«Кто это?»

«Листратовна, кто ж еще, глухая тетеря».

«Что ей понадобилось?»

«Да ничего, сама не знает. Увидала небось, пришла поглядеть…»

«Ну вот, я же говорил».

«Милый, — сказала она, — чего ты беспокоишься? Ну, увидела, ну, узнала. Да она и так знает. И шут с ними со всеми! Я тебе так скажу…— Она вздохнула, разглядывая рюмку, отпила еще немного и поставила. — Если б и Василий Степаныч узнал, то, знаешь… Может, и рад был бы».

«Рад?»

«Ну, рад не рад, а, в общем бы, сделал вид, что ничего не знает».

Я ковырял вилкой в тарелке, она спросила:

«Может, подогреть?»

Кошка сидела на подоконнике. Мавра Глебовна продолжала:

«Василий Степаныч человек хороший. Я ему век благодарна. Заботливый, все в дом несет. У нас, — сказала она, — ничего не бывает».

«Что ты хочешь сказать?»

«То, что слышишь. Неспособный он. Уж и к докторам ходил. А чего доктора скажут? Электричеством лечили, на курорт ездил. Вроде, говорят, переутомление на работе».

«Ты мне уже рассказывала…»

"А рассказывала, так и еще лучше. — Она широко и сладко зевнула. — Устала я чего-то. Не надо бы мне вовсе пить… А может, и напрасно, — проговорила она, взглянув на меня ясными глазами, — я с тобой связалась… А? Чего молчишь-то?

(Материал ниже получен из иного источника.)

-- ==== Sys2Proof/Machine/Sha3.lean ====
section
/-! DEFINITION. SHA3-256, which the spec names and takes from the standard FIPS 202 (R410, R411, R419, R420, R422). PRESUMED: the
function itself is that standard's. A digest is held as the number whose little-endian bytes it is. -/

namespace Sys2Proof.Machine

/-- The rotation of lane (x, y), at x + 5y. -/
def sha3Rot : List Nat :=
  [0, 1, 62, 28, 27, 36, 44, 6, 55, 20, 3, 10, 43, 25, 39, 41, 45, 15, 21, 8, 18, 2, 61, 56, 14]

/-- The constants of the 24 rounds. -/
def sha3Rc : List Dword :=
  [0x0000000000000001, 0x0000000000008082, 0x800000000000808A, 0x8000000080008000, 0x000000000000808B, 0x0000000080000001,
   0x8000000080008081, 0x8000000000008009, 0x000000000000008A, 0x0000000000000088, 0x0000000080008009, 0x000000008000000A,
   0x000000008000808B, 0x800000000000008B, 0x8000000000008089, 0x8000000000008003, 0x8000000000008002, 0x8000000000000080,
   0x000000000000800A, 0x800000008000000A, 0x8000000080008081, 0x8000000000008080, 0x0000000080000001, 0x8000000080008008]

/-- Lane (x, y) of the 25, both taken mod 5. -/
def sha3Lane (a : List Dword) (x y : Nat) : Dword := a.getD (x % 5 + 5 * (y % 5)) 0

/-- The parity of a column. -/
def sha3Col (a : List Dword) (x : Nat) : Dword :=
  sha3Lane a x 0 ^^^ sha3Lane a x 1 ^^^ sha3Lane a x 2 ^^^ sha3Lane a x 3 ^^^ sha3Lane a x 4

/-- The lanes of a state, from what each is. -/
def sha3Lanes (f : Nat → Nat → Dword) : List Dword := (List.range 25).map (fun (i : Nat) => f (i % 5) (i / 5))

/-- θ: every lane with the parities of the columns beside it. -/
def sha3Theta (a : List Dword) : List Dword :=
  sha3Lanes (fun x y => sha3Lane a x y ^^^ sha3Col a (x + 4) ^^^ (sha3Col a (x + 1)).rotateLeft 1)

/-- ρ and π: every lane rotated and moved. -/
def sha3Move (a : List Dword) : List Dword :=
  sha3Lanes (fun x y => (sha3Lane a (x + 3 * y) x).rotateLeft (sha3Rot.getD ((x + 3 * y) % 5 + 5 * x) 0))

/-- χ, and ι in lane (0, 0). -/
def sha3Chi (c : Dword) (a : List Dword) : List Dword :=
  sha3Lanes (fun x y =>
    sha3Lane a x y ^^^ (~~~ sha3Lane a (x + 1) y &&& sha3Lane a (x + 2) y) ^^^ (if x = 0 ∧ y = 0 then c else 0))

/-- The permutation of 24 rounds. -/
def sha3Perm (a : List Dword) : List Dword := sha3Rc.foldl (fun (a : List Dword) (c : Dword) => sha3Chi c (sha3Move (sha3Theta a))) a

/-- Bytes per block. -/
def sha3Rate : Nat := 136

/-- The message with its padding. -/
def sha3Pad (l : List Byte) : List Byte :=
  let k := sha3Rate - l.length % sha3Rate
  if k = 1 then l ++ [0x86] else l ++ 0x06 :: List.replicate (k - 2) 0 ++ [0x80]

/-- The next `k` blocks of the padded message go into the state. -/
def sha3Absorb : Nat → List Dword → List Byte → List Dword
  | 0, a, _ => a
  | k + 1, a, l =>
    sha3Absorb k (sha3Perm ((List.range 25).map (fun (i : Nat) =>
      a.getD i 0 ^^^ BitVec.ofNat 64 (leNat ((l.take sha3Rate).drop (8 * i) |>.take 8))))) (l.drop sha3Rate)

/-- SHA3-256. -/
def sha3 (l : List Byte) : BitVec 256 :=
  let p := sha3Pad l
  let a := sha3Absorb (p.length / sha3Rate) (List.replicate 25 0) p
  BitVec.ofNat 256 ((List.range 4).foldr (fun (i : Nat) (acc : Nat) => (a.getD i 0).toNat + 18446744073709551616 * acc) 0)

end Sys2Proof.Machine
end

Ее пальцы, которые я теперь так хорошо знал, отколупнули пуговку на груди, закрыв глаза, она лежала среди белых сугробов на своей высокой кровати, под вечер доила корову, среди ночи вставала и босиком, в белой рубахе, возвращалась с ковшиком холодного, острого кваса. И кто-то шастал под окнами. Мы пили, и обнимались, и погружались в сон. Наутро голубой день сиял между занавесками и цветами, сверкал никелевым огнем и отражался в зеркале, и смутные образы сна не разоблачали перед нами свою плотскую подоплеку, разве только объясняли на причудливом своем языке моему постылому "я", так много значившему для меня, что оно обесценилось в круглой чаше ее тела, в запахе ее подмышек.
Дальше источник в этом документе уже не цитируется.